/-! ## Fields of a record's demand (R19, R20) -/

/-- A launch record as Dortas looks at it: its region, number and bits, its VF, the image's declarations. -/
structure Want where
  rcb : Nat
  i : Nat
  bits : BitVec 1024
  vf : Nat
  image : Image
  armedAt : Nat
  deriving DecidableEq, Repr

def Want.cores (w : Want) : Nat := fieldN w.bits 199 192
def Want.cengs (w : Want) : Nat := fieldN w.bits 207 200
def Want.hearths (w : Want) : Nat := fieldN w.bits 215 208
def Want.sram (w : Want) : Nat := fieldN w.bits 255 224
def Want.steps (w : Want) : Nat := fieldN w.bits 223 216

/-! ## What entries hold -/

/-- Entries in states 2 to 6 hold what their masks and windows name (R327). -/
def Slot.holding (x : Slot) : Bool := decide (2 ≤ x.state) && decide (x.state ≤ 6)

/-- The image's declared counts of an entry. -/
def State.declared (s : State) (x : Slot) : Nat × Nat × Nat :=
  match Tbl.get? s.images x.image with
  | some i => i.counts
  | none => (0, 0, 0)

/-- An entry's use of a budget field (R327 check 3); a retiring entry's is subtracted when it becomes FREE. -/
def State.usedBy (s : State) (x0 : Slot) (f : RcbField) : Nat :=
  let x : Slot := if x0.gone then { x0 with bind := x0.held.getD x0.bind } else x0
  let (tr, tk, rv) := s.declared x
  let pop {w : Nat} (m : BitVec w) : Nat := Slot.engines.popOf m
  if f = .coresb then pop x.cmask
  else if f = .cengb then pop x.emask
  else if f = .hearthb then pop x.hmask
  else if f = .sramb then x.sramKiB
  else if f = .trob then tr
  else if f = .tokb then tk
  else if f = .rdvb then rv
  else if f = .stepb then fieldN x.bind 692 685
  else 0

/-- The nodes from a region up to the root. -/
def pathOf (t : Tbl RcbNode) : Nat → Nat → List Nat
  | 0, _ => []
  | k + 1, n =>
    match Tbl.get? t n with
    | none => []
    | some x => if x.level = 0 then [n] else n :: pathOf t k x.parent

def State.path (s : State) (n : Nat) : List Nat := pathOf s.rcbs 7 n

/-- Use of a field by the holding entries of a node's subtree, entry `but` left out. -/
def State.useAt (s : State) (n : Nat) (but : Option Nat) (f : RcbField) : Nat :=
  ((s.slots.filter (fun x => x.2.holding && some x.1 != but && (s.path x.2.rcbx).contains n)).map (fun x => s.usedBy x.2 f)).sum

/-- R327 check 3 for a demand. -/
def State.inBudget (s : State) (rcb : Nat) (but : Option Nat) (need : List (RcbField × Nat)) : Bool :=
  (s.path rcb).all (fun n => need.all (fun d => decide (s.useAt n but d.1 + d.2 ≤ s.eff n d.1)))

/-- A quota stands exhausted on the path (R336). -/
def State.exhausted (s : State) (rcb : Nat) : Bool :=
  (s.path rcb).any (fun n => match Tbl.get? s.rcbs n with
    | some x => x.exhCyc || x.exhByt
    | none => false)

/-- No SHARE of 0 in force on the path (R16, R51, R329). -/
def State.sharing (s : State) (rcb : Nat) : Bool := (s.path rcb).all (fun n => ((Tbl.get? s.rcbs n).map (·.share)).getD 0 != 0)

/-! ## Placement (R331, R332) -/

/-- Manhattan distance of two groups in the mesh of eight rows of four, plus 7 over the dies. -/
def meshCost (g h : Nat) : Nat :=
  let d (a b : Nat) : Nat := (a - b) + (b - a)
  d (g / 4) (h / 4) + d (g % 4) (h % 4) + (if g / 16 = h / 16 then 0 else 7)

/-- The least of a list by cost; the first of equals. -/
def leastBy (f : Nat → Nat) (l : List Nat) : Option Nat :=
  l.foldl (fun b x => match b with
    | none => some x
    | some y => if f x < f y then some x else some y) none

/-- The n least of a list by cost, if it has so many. -/
def nearest (f : Nat → Nat) : Nat → List Nat → Option (List Nat)
  | 0, _ => some []
  | n + 1, l =>
    match leastBy f l with
    | none => none
    | some x => (nearest f n (l.filter (· ≠ x))).map (fun r => x :: r)

/-- Entries that hold an engine, entry `but` left out. -/
def State.holders (s : State) (but : Option Nat) (k : Kind) (e : Nat) : List Slot :=
  (s.slots.filter (fun x => x.2.holding && some x.1 != but && x.2.holdsEngine k e)).map (·.2)

/-- The soft bit of an entry for vector or copy engines. -/
def Slot.soft (x : Slot) (k : Kind) : Bool := if k = .ce then x.bind.getLsbD 676 else x.bind.getLsbD 675

/-- An engine may be held, hard or soft (R327 check 2, R332). -/
def State.engineFree (s : State) (but : Option Nat) (k : Kind) (e vf : Nat) (soft : Bool) : Bool :=
  let hs := s.holders but k e
  if soft then decide (hs.length < 4) && hs.all (fun x => x.soft k && x.vf != vf) else hs.isEmpty

/-- A core's control core is free. -/
def State.ccoreFree (s : State) (but : Option Nat) (c : Nat) : Bool :=
  s.slots.all (fun x => !(x.2.holding && !x.2.vacant && some x.1 != but && x.2.ccore = c))

/-- The rectangles of n Hearths (R331): within a tile-row, or whole tile-rows. -/
def rectangles (n : Nat) : List (List Nat) :=
  if n = 0 then [[]]
  else if n ≤ 4 then (List.range 8).flatMap (fun r => (List.range (5 - n)).map (fun c => (List.range n).map (fun i => 4 * r + c + i)))
  else (List.range (9 - n / 4)).map (fun r => (List.range n).map (fun i => 4 * r + i))

/-- The cheapest rectangle that no other VF holds a Hearth of. -/
def State.placeHearths (s : State) (but : Option Nat) (vf n g : Nat) : Option (List Nat) :=
  let ok := (rectangles n).filter (fun l => l.all (fun h => (s.holders but .he h).all (fun x => x.vf = vf)))
  let cost (l : List Nat) : Nat := (l.map (meshCost g)).sum
  ok.foldl (fun b l => match b with
    | none => some l
    | some m => if cost l < cost m then some l else some m) none

/-- The lowest place for n within a limit beside what is used. -/
def firstFit (used : List (Nat × Nat)) (n limit : Nat) : Option Nat :=
  let ok (b : Nat) : Bool := decide (b + n ≤ limit) && (n = 0 || used.all (fun (lo, k) => k = 0 || decide (b + n ≤ lo ∨ lo + k ≤ b)))
  leastBy id ((0 :: used.map (fun (lo, k) => lo + k)).filter ok)

/-- Entries with windows: those in states 2 to 6, but for one that retires and has let its windows go. -/
def Slot.windowed (x : Slot) : Bool := x.holding && !x.gone

/-- Entries whose control context stands in a group. -/
def State.inGroup (s : State) (but : Option Nat) (g : Nat) : List Slot :=
  (s.slots.filter (fun x => x.2.windowed && some x.1 != but && grpOfCore x.2.ccore = g)).map (·.2)

/-- Where an instance is put. -/
structure Place where
  cost : Nat
  ccore : Nat
  cores : List Nat
  cengs : List Nat
  hearths : List Nat
  sbase : Nat
  skib : Nat
  banks : List Nat
  tro : Nat
  tok : Nat
  rdv : Nat
  softv : Bool
  softc : Bool
  deriving DecidableEq, Repr

/-- KiB ranges used in a group: byte ranges and whole banks. -/
def sramRanges (l : List Slot) : List (Nat × Nat) :=
  l.flatMap (fun x => (fieldN x.bind 753 740, fieldN x.bind 799 768) ::
    ((List.range 16).filter (fun b => x.bind.getLsbD (724 + b))).map (fun b => (1024 * b, 1024)))

/-- Scratchpad, windows and slot records of an instance in the control context's group (R311, R327 check 4): whole banks for each full 1,024 KiB. -/
def State.placeMemory (s : State) (but : Option Nat) (w : Want) (g : Nat) : Option (Nat × Nat × List Nat × Nat × Nat × Nat) :=
  let l := s.inGroup but g
  let all := (s.slots.filter (fun x => x.2.windowed && some x.1 != but)).map (·.2)
  let (nt, nk, nr) := w.image.counts
  let rem := w.sram % 1024
  let caps := (w.image.troughs.map (·.slots)).sum
  let used := ((s.troughs.filter (fun t => t.1 / 1024 = g && some t.2.owner != but)).map (fun t => t.2.cap)).sum
  match firstFit (sramRanges l) rem 16384, firstFit (l.map (fun x => (fieldN x.bind 723 714, (s.declared x).1))) nt 1024,
    firstFit (all.map (fun x => (fieldN x.bind 713 701, (s.declared x).2.1))) nk 8192,
    firstFit (l.map (fun x => (fieldN x.bind 700 693, (s.declared x).2.2))) nr 256 with
  | some sb, some tb, some kb, some rb =>
    let full := (List.range 16).filter (fun b => ((sb, rem) :: sramRanges l).all (fun (lo, k) => k = 0 || decide (1024 * b + 1024 ≤ lo ∨ lo + k ≤ 1024 * b)))
    if full.length < w.sram / 1024 || decide (16384 < used + caps) then none
    else some (sb, rem, full.take (w.sram / 1024), tb, kb, rb)
  | _, _, _, _ => none

/-- A placement around one control core. -/
def State.placeAt (s : State) (but : Option Nat) (w : Want) (sv sc : Bool) (c : Nat) : Option Place :=
  let g := grpOfCore c
  if !(s.ccoreFree but c && s.engineFree but .ve c w.vf sv) then none
  else
    match nearest (fun k => meshCost g (grpOfCore k)) (w.cores - 1) ((List.range 128).filter (fun k => k ≠ c && s.engineFree but .ve k w.vf sv)),
      nearest (fun k => meshCost g (grpOfCopy k)) w.cengs ((List.range 64).filter (fun k => s.engineFree but .ce k w.vf sc)),
      s.placeHearths but w.vf w.hearths g, s.placeMemory but w g with
    | some cs, some es, some hs, some (sb, rem, banks, tb, kb, rb) =>
      let cost := (cs.map (fun k => meshCost g (grpOfCore k))).sum + (es.map (fun k => meshCost g (grpOfCopy k))).sum + (hs.map (meshCost g)).sum
      some ⟨cost, c, c :: cs, es, hs, sb, rem, banks, tb, kb, rb, sv, sc⟩
    | _, _, _, _ => none

/-- The cheapest placement, ties to the lowest CCORE. -/
def State.placeBest (s : State) (but : Option Nat) (w : Want) (sv sc : Bool) : Option Place :=
  ((List.range 128).filterMap (s.placeAt but w sv sc)).foldl (fun b p => match b with
    | none => some p
    | some q => if p.cost < q.cost then some p else some q) none

/-- Hard engines wherever they do, soft ones where the tenant node allows them (R332). -/
def State.place? (s : State) (but : Option Nat) (w : Want) : Option Place :=
  let tn := ((Tbl.get? s.rcbs (1 + w.vf)).map (·.bits)).getD 0
  let v := tn.getLsbD 128
  let c := tn.getLsbD 129
  (s.placeBest but w false false).or
    (((if v then s.placeBest but w true false else none).or (if c then s.placeBest but w false true else none)).or
      (if v && c then s.placeBest but w true true else none))

/-! ## Choosing (R328, R329) -/

/-- A bind record of a launch record is submitted and not yet checked (R326). -/
def State.submitted (s : State) (rcb i : Nat) : Bool := s.slots.any (fun x => x.2.state = 1 && x.2.rcbx = rcb && x.2.lrec = i)

/-- The ARMED records of every region, in ascending region and number, but for those submitted. A record that was armed without ever having been
written names no loaded image (IMAGE 0): it is never chosen and stays ARMED (assumption 78, DESIGN CHOICE). -/
def State.armed (s : State) : List Want :=
  s.rcbs.flatMap (fun (k, n) => (n.pool.filter (fun r => lrState r.2 = 1 && !s.submitted k r.1)).filterMap (fun (i, r) =>
    (Tbl.get? s.images (lrImage r)).map (fun im => ⟨k, i, r, n.vf, im, (Tbl.get? n.armedAt i).getD 0⟩)))

/-- A replayed capture presents the move of a record to BOUND, or holds none of this arming (R405). -/
def State.mayBind (s : State) (w : Want) : Bool :=
  let names (e : Captured) : Bool := e.kind = 1 && e.a = w.rcb && e.b = w.i && e.vals.getD 0 (lrSeq w.bits) = (lrSeq w.bits : Int)
  (Tbl.get? s.replays w.vf).all (fun r => !r.stopped && (r.events.head?.any names || !r.events.any names))

/-- A record that Dortas may consider: SHAREs, quotas, no page of its own awaited, its VF not being destroyed (R22, R51, R336, R385). -/
def State.considered (s : State) (w : Want) : Bool :=
  s.dortas.destroying.all (fun d => d.1 ≠ w.vf) &&
  s.sharing w.rcb && !s.exhausted w.rcb && s.mayBind w && s.vfs.all (fun v => v.2.reqs.all (fun q => !q.waiters.contains (recRef w.rcb w.i)))

/-- An eligible record: its demand would pass R327 now, and a slot-table entry is free. -/
def State.eligible (s : State) (w : Want) : Bool :=
  s.considered w && s.inBudget w.rcb none (s.demands w.bits) && (s.place? none w).isSome && decide (s.slots.length < 2048)

/-- Cycles for which a record's condition read has waited on page requests (R22, R51). -/
def State.condWaited (s : State) (rcb i : Nat) : Nat :=
  match (Tbl.get? s.rcbs rcb).bind (fun n => Tbl.get? n.condWait i) with
  | some (n, some t) => n + (s.cycle - t)
  | some (n, none) => n
  | none => 0

/-- Armed longer than half its region's BINDMAX, the times of R51 not counted (R329, R51). -/
def State.late (s : State) (w : Want) : Bool :=
  let t0 := (s.path w.rcb).foldl (fun m n => max m (((Tbl.get? s.rcbs n).map (·.since)).getD 0)) w.armedAt
  decide (s.eff w.rcb .bindmax * 950 + s.condWaited w.rcb w.i < s.cycle - t0)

◆ ◆ ◆ ◆

*Work required*:
Take the line above containing "let g := grpOfCore c", the line containing "them (R332). -/", and all lines in between, and copy them exactly without anything else.

*Solution*:
  let g := grpOfCore c
  if !(s.ccoreFree but c && s.engineFree but .ve c w.vf sv) then none
  else
    match nearest (fun k => meshCost g (grpOfCore k)) (w.cores - 1) ((List.range 128).filter (fun k => k ≠ c && s.engineFree but .ve k w.vf sv)),
      nearest (fun k => meshCost g (grpOfCopy k)) w.cengs ((List.range 64).filter (fun k => s.engineFree but .ce k w.vf sc)),
      s.placeHearths but w.vf w.hearths g, s.placeMemory but w g with
    | some cs, some es, some hs, some (sb, rem, banks, tb, kb, rb) =>
      let cost := (cs.map (fun k => meshCost g (grpOfCore k))).sum + (es.map (fun k => meshCost g (grpOfCopy k))).sum + (hs.map (meshCost g)).sum
      some ⟨cost, c, c :: cs, es, hs, sb, rem, banks, tb, kb, rb, sv, sc⟩
    | _, _, _, _ => none

/-- The cheapest placement, ties to the lowest CCORE. -/
def State.placeBest (s : State) (but : Option Nat) (w : Want) (sv sc : Bool) : Option Place :=
  ((List.range 128).filterMap (s.placeAt but w sv sc)).foldl (fun b p => match b with
    | none => some p
    | some q => if p.cost < q.cost then some p else some q) none

/-- Hard engines wherever they do, soft ones where the tenant node allows them (R332). -/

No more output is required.